DIRECTIONS FOR THIS TASK> The records follow. Print, word for word, the first line through the "alg_eq : s.alg = alg" line.

[Items listed in a dataset]

*** Begin section ***

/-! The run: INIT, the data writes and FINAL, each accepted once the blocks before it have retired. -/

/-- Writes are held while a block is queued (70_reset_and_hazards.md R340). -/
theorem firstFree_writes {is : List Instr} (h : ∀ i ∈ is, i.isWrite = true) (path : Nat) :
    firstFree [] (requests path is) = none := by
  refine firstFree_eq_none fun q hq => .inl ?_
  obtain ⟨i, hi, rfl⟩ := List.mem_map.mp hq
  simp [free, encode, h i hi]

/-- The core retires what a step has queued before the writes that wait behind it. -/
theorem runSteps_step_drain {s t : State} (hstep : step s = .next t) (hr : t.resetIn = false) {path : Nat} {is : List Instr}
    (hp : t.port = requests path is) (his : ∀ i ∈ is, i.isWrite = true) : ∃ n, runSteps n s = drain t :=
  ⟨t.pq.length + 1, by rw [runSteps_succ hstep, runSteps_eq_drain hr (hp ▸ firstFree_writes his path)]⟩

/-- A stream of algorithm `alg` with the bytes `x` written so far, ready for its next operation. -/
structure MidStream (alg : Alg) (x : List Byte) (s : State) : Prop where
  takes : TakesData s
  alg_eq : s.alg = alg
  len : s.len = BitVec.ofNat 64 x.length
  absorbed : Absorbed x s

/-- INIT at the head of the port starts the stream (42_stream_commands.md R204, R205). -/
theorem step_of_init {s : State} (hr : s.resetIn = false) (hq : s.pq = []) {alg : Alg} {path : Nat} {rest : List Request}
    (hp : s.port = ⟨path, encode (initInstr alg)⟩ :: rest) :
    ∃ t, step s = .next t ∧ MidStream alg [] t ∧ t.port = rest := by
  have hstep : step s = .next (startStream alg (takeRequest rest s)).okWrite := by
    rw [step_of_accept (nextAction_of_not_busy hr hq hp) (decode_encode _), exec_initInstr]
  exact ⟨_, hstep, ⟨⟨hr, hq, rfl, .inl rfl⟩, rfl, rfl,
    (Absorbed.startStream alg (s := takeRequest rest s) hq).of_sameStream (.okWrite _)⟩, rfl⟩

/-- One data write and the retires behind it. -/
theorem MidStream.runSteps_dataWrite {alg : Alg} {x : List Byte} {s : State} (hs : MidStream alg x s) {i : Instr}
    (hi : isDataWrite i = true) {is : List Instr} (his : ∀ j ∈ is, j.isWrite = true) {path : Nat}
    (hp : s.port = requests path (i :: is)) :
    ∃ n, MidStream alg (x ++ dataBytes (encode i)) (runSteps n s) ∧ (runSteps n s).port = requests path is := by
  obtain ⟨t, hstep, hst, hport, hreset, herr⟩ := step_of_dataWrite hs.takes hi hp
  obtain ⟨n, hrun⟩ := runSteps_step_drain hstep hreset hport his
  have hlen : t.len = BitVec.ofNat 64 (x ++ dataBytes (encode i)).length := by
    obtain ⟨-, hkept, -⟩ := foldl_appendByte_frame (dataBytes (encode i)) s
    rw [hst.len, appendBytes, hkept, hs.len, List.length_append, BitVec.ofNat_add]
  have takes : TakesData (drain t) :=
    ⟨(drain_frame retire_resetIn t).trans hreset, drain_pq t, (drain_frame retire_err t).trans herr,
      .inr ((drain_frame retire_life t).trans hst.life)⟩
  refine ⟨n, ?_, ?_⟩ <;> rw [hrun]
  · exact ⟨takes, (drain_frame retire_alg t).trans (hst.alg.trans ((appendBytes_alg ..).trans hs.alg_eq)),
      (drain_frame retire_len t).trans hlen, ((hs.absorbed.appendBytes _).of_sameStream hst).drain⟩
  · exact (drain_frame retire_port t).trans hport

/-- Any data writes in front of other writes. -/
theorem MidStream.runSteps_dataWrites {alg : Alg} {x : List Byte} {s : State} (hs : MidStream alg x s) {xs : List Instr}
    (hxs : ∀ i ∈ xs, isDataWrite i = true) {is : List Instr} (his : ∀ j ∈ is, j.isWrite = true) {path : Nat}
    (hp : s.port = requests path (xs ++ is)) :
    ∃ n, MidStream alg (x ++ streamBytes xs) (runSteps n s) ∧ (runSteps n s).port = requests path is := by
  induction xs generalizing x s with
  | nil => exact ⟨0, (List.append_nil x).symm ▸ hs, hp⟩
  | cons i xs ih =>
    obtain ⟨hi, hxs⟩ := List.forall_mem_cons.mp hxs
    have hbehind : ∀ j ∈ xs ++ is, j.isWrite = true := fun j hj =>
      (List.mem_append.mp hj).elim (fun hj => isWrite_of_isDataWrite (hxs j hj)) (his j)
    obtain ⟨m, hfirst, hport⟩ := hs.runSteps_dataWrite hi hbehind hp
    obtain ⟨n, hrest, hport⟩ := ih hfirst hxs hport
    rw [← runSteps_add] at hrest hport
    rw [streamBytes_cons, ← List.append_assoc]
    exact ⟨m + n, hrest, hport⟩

*** End section ***

WRITTEN REPLY>
/-! The run: INIT, the data writes and FINAL, each accepted once the blocks before it have retired. -/

/-- Writes are held while a block is queued (70_reset_and_hazards.md R340). -/
theorem firstFree_writes {is : List Instr} (h : ∀ i ∈ is, i.isWrite = true) (path : Nat) :
    firstFree [] (requests path is) = none := by
  refine firstFree_eq_none fun q hq => .inl ?_
  obtain ⟨i, hi, rfl⟩ := List.mem_map.mp hq
  simp [free, encode, h i hi]

/-- The core retires what a step has queued before the writes that wait behind it. -/
theorem runSteps_step_drain {s t : State} (hstep : step s = .next t) (hr : t.resetIn = false) {path : Nat} {is : List Instr}
    (hp : t.port = requests path is) (his : ∀ i ∈ is, i.isWrite = true) : ∃ n, runSteps n s = drain t :=
  ⟨t.pq.length + 1, by rw [runSteps_succ hstep, runSteps_eq_drain hr (hp ▸ firstFree_writes his path)]⟩

/-- A stream of algorithm `alg` with the bytes `x` written so far, ready for its next operation. -/
structure MidStream (alg : Alg) (x : List Byte) (s : State) : Prop where
  takes : TakesData s
  alg_eq : s.alg = alg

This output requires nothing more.